Action item
Among the records below, how many lines contain "some"? State the number and nothing more.

Records supplied
/-- R232 to R238, R250, R327: QST waits, faults on its tags and joins the tile queue as a tile command does. A continue that finds its bank
empty in a launch with the lees vine first receives, once, what item i − 1 published, for which it waits. -/
def Sys2Proof.Claims.QuantisingStoresJoinTheTileQueue : Prop :=
  ∀ (hd ha : HReg) (la : La) (xa : XReg) (rm : Rm) (cont : Bool) (s : State),
    let out := exec (.qst hd ha la xa rm cont) s
    let receives := cont = true ∧ s.cur.lees.tag = 0 ∧ s.curLaunch.desc.lv = true ∧ s.cur.leesRcv = false
    (StoresOut s → ∃ t, out = .next t ∧ LosesTurn s t) ∧
    (¬ StoresOut s → ∀ n, s.tagFaults [tileIn s ha] = some n → out = .next (s.raise (s.precise 3 n 0))) ∧
    (¬ StoresOut s → s.tagFaults [tileIn s ha] = none → ¬ TileRoom s xa ∨ ScaleHeld s (tileIn s hd) →
      ∃ t, out = .next t ∧ LosesTurn s t) ∧
    (¬ StoresOut s → s.tagFaults [tileIn s ha] = none → TileRoom s xa → ¬ ScaleHeld s (tileIn s hd) →
      (¬ receives → QstIssues hd ha la xa rm cont s out) ∧
      (receives → s.leesIn = .waiting → ∃ t, out = .next t ∧ LosesTurn s t) ∧
      (receives → s.leesIn = .start → QstIssues hd ha la xa rm cont (receivedBank s ⟨tagOf (tileIn s hd) 0, []⟩) out) ∧
      (∀ l, receives → s.leesIn = .bank l → QstIssues hd ha la xa rm cont (receivedBank s l) out))

/-- R218, R221, R233, R327: commands of the tile queue, QST among them, join it. Choices of the model in it: logs 3, 14, 53, 59. -/
def Obligations.TileQueueCommands : Prop :=
  Sys2Proof.Claims.TileCommandsJoinTheirQueue ∧ Sys2Proof.Claims.QuantisingStoresJoinTheTileQueue

/-- R176, R181, R197 to R199, R206, R207, R209, R211, R212, R327: MMA and MMZ wait for their strand's stores, fault on the tags of any of their
iterations, and join the core's queue as one command, or are captured by an armed repeat buffer, whose last body command sends the whole
body; the completion register pends. The first failing iteration and its first failing check are recorded. Without iterations nothing
joins, and the register lands at once with 0. -/
def Sys2Proof.Claims.MatrixCommandsJoinOrAreCaptured : Prop :=
  ∀ (i : Instr) (hd ha hb : HReg) (la : La) (xa : XReg) (mmz : Bool) (s : State), matrixForm i = some (hd, ha, hb, la, xa, mmz) →
    let fmt := s.curLaunch.fmt
    let r := s.cur.rep
    let cap := r.armed = true ∧ s.cur.inUi = false ∧ s.cur.estat.getLsbD 0 = false
    let n := if cap then r.n else 1
    let its := iterations fmt (s.rdH hd) (s.rdH ha) (s.rdH hb) n
    let b : Body := ⟨mmz, s.rdH hd, s.rdH ha, s.rdH hb, xa.toNat, s.nextId, s.cur.pc, s.bundle, s.now, s.cur.id / 8⟩
    let last := ¬ cap ∨ r.got.length + 1 = r.k
    let room := s.pendFull xa = false ∧ (last → s.matrixQueued (s.cur.id / 8) < 16)
    (n ≠ 0 → StoresOut s → ∃ t, exec i s = .next t ∧ LosesTurn s t) ∧
    (n ≠ 0 → ¬ StoresOut s → ∀ k, s.iterationTags fmt mmz its = some k → exec i s = .next (s.raise (s.precise 3 k 0))) ∧
    (n ≠ 0 → ¬ StoresOut s → s.iterationTags fmt mmz its = none → ¬ room → ∃ t, exec i s = .next t ∧ LosesTurn s t) ∧
    (n ≠ 0 → ¬ StoresOut s → s.iterationTags fmt mmz its = none → room →
      (MatrixOutcome s (s.rdH hd) (s.rdH ha) (s.rdH hb) n none →
        (¬ cap → ∃ t, exec i s = .next t ∧ SameBytes s t ∧ t = { s with
          cur := { s.cur with pend := commandPend s s.nextId xa la, vw := commandMark s xa }
          nextId := s.nextId + 2
          cmds := s.cmds ++ [{ newCommand s (s.nextId + 1) .matrix i b.hd b.ha b.hb 0 with body := [b] }] }) ∧
        (cap → r.got.length + 1 < r.k → ∃ t, exec i s = .next t ∧ SameBytes s t ∧ t = { s with
          cur := { s.cur with
            pend := commandPend s s.nextId xa la
            vw := commandMark s xa
            rep := { r with got := r.got ++ [b] } }
          nextId := s.nextId + 1 }) ∧
        (cap → r.got.length + 1 = r.k → ∃ t, exec i s = .next t ∧ SameBytes s t ∧ ∃ o, (r.got ++ [b])[0]? = some o ∧ t = { s with
          cur := { s.cur with
            pend := commandPend s s.nextId xa la
            vw := commandMark s xa
            rep := ⟨false, 0, 0, []⟩ }
          nextId := s.nextId + 2
          cmds := s.cmds ++ [{ newCommand s (s.nextId + 1) .matrix i o.hd o.ha o.hb 0 with
            word := o.word
            baddr := o.baddr
            body := r.got ++ [b]
            iters := r.n }] })) ∧
      (∀ f j, MatrixOutcome s (s.rdH hd) (s.rdH ha) (s.rdH hb) n (some (f, j)) → ∃ t, exec i s = .next t ∧
        RecordsFault s t s.nextId f j (if cap then dropPending (r.got.map (·.cid)) s.cur.pend else s.cur.pend) xa la ∧
        (cap → t.cur.rep = ⟨false, 0, 0, []⟩) ∧ (¬ cap → t.cur.rep = r))) ∧
    (n = 0 → s.pendFull xa = true → ∃ t, exec i s = .next t ∧ LosesTurn s t) ∧
    (n = 0 → s.pendFull xa = false → ∃ t, exec i s = .next t ∧ SameBytes s t ∧ t = { s with
      cur := { s.cur with
        x := t.cur.x
        pend := if xa = 0 then s.cur.pend else s.cur.pend ++ [{ pendingResult s xa la (.value 0) none with landed := true }]
        vw := commandMark s xa
        rep := if r.got.length + 1 < r.k then { r with got := r.got ++ [b] } else ⟨false, 0, 0, []⟩ }
      nextId := s.nextId + 1 } ∧ t.rd xa = 0 ∧ ∀ k, k ≠ xa → t.rd k = s.rd k)

/-- R211: REP arms the repeat buffer for one body command and REPW for one to eight; a count over 4,096 or a body outside 1 to 8 is the format
fault 0x14, and arming an armed buffer 0x15. -/
def Sys2Proof.Claims.RepeatBufferArms : Prop :=
  (∀ (la : La) (xa : XReg) (s : State), (s.rd xa).toNat ≤ 4096 →
    (s.cur.rep.armed = false → exec (.rep la xa) s = .next { s with cur := { s.cur with rep := ⟨true, (s.rd xa).toNat, 1, []⟩ } }) ∧
    (s.cur.rep.armed = true → exec (.rep la xa) s = .next (s.raise (s.precise 7 0x15 0)))) ∧
  (∀ (la : La) (xa : XReg) (s : State), 4096 < (s.rd xa).toNat → exec (.rep la xa) s = .next (s.raise (s.precise 7 0x14 0))) ∧
  (∀ (la : La) (xa xb : XReg) (s : State),
    let ok := (s.rd xa).toNat ≤ 4096 ∧ 1 ≤ (s.rd xb).toNat ∧ (s.rd xb).toNat ≤ 8
    (ok → s.cur.rep.armed = false → exec (.repw la xa xb) s = .next
      { s with cur := { s.cur with rep := ⟨true, (s.rd xa).toNat, (s.rd xb).toNat, []⟩ } }) ∧
    (ok → s.cur.rep.armed = true → exec (.repw la xa xb) s = .next (s.raise (s.precise 7 0x15 0))) ∧
    (¬ ok → exec (.repw la xa xb) s = .next (s.raise (s.precise 7 0x14 0))))

/-- R200, R201, R206, R211: matrix commands join their queue or are captured, and the repeat buffer.
Choices of the model in it: logs 3, 53. -/
def Obligations.MatrixQueueCommands : Prop :=
  Sys2Proof.Claims.MatrixCommandsJoinOrAreCaptured ∧ Sys2Proof.Claims.RepeatBufferArms

/-- R175, R176, R181, R183 to R188, R190 to R194, R196, R292, R327: a copy waits for its strand's stores, faults on its tags, waits for room
and for an earlier write of the list it reads, reads its parameter block, and takes a mailbox entry, for which it waits or faults. It waits
for pages whose walks an owned line holds; then it joins the copy queue with its captured operands and requests its destination lines, or
the first of its checks that fails is recorded, and after those a bad list. Choices of the model in it: logs 3, 26, 53, 59, 60, 63, 64. -/
def Obligations.CopiesJoinTheirQueue : Prop :=
  ∀ (i : Instr) (hd ha hb : Handle) (target : Nat) (xb : XReg) (s : State), copyForm s i = some (hd, ha, hb, target, xb) →
    let fmt := s.curLaunch.fmt
    let a := (s.rd xb).toNat % 2 ^ 60
    let list := tileOf fmt hb
    let reads := s.tagFaults (copyReads s i)
    let captured := (copyTiles s i hd ha hb).length = 3 ∧ (inScratch list && efOf list = 11 && axisOf list = 0 && rowsOf list = 1
      && decide (colsOf list ≤ 32) && inGroup s (baseOf list) (spanBytes list)) = true
    let room := s.outstanding .copy < 16 ∧ s.queued .copy (s.cur.id / 64) < 32 ∧
      ¬ (captured ∧ s.readHeld (baseOf list) (spanBytes list) = true)
    (StoresOut s → ∃ t, exec i s = .next t ∧ LosesTurn s t) ∧
    (¬ StoresOut s → ∀ n, reads = some n → exec i s = .next (s.raise (s.precise 3 n 0))) ∧
    (¬ StoresOut s → reads = none → ¬ room → ∃ t, exec i s = .next t ∧ LosesTurn s t) ∧
    (¬ StoresOut s → reads = none → room → (∀ m r, ¬ BlockRead s m a r) → ∃ t, exec i s = .next t ∧ BlockWaits s t a) ∧
    (∀ m r, ¬ StoresOut s → reads = none → room → BlockRead s m a r →
      let blk : BitVec 512 := match r with | .ok b => b | .error _ => 0
      let mb := blk.getLsbD 211
      (mb = true → 16 ≤ s.cur.mailUse → exec i s = .next (m.raise { s.precise 0x0A 5 0 with pblk := blk })) ∧
      ((mb = true → s.cur.mailUse < 16) →
        ∃ is : List (BitVec 32), (captured → is.length = colsOf list ∧ ∀ p, p < colsOf list → (is.getD p 0).toNat = littleEndian
            ((List.range 4).map (fun j => s.raw (2 ^ 52 + s.cur.id / 64 * 2 ^ 22 + baseOf list + 4 * p + j)))) ∧ (¬ captured → is = []) ∧
        let tensor := tileOf fmt (match i with | .gath .. => ha | _ => hd)
        let c := { newCommand s s.nextId .copy i hd ha hb 0 with
          xs := s.rd xb
          target := target
          pblk := blk
          mb := mb
          idxs := is
          mask := statusMask tensor is
          key := if blk.getLsbD 210 then (s.ctx s.cur.ctx).impKey else none }
        let chk := firstUnmet (copyChecklist m c (match r with | .ok _ => none | .error f => some f))
        let bad := captured ∧ MeetsBad s (s.cur.id / 64) (baseOf list, baseOf list + spanBytes list - 1)
        let waits := (mb = true ∧ 16 ≤ s.mailTaken) ∨ ∃ p : Bool, (p = true ↔ chk = none ∧ ¬ bad) ∧ m.pagesHeld c p true = true
        (waits → ∃ t, exec i s = .next t ∧ LosesTurn m t) ∧
        (¬ waits → chk = none → ¬ bad → (∀ o ∈ s.owners, o.cid ≠ s.nextId) → ∃ t, exec i s = .next t ∧ SameBytes s t ∧ t = { m with
          cur := { m.cur with mboxRes := s.cur.mboxRes + (if mb then 1 else 0) }
          nextId := s.nextId + 1
          cmds := s.cmds ++ [c]
          owners := t.owners } ∧
          ∀ l, l ∈ t.owners ↔ l ∈ s.owners ∨ (l.cid = c.cid ∧ l.granted = false ∧ l.line ∈ t.linesFrom c 0)) ∧
        (¬ waits → ∀ f, IssueFault chk bad f → ∃ t, exec i s = .next t ∧ RecordsFault s t s.nextId f 0 s.cur.pend 0 0)))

Task output
8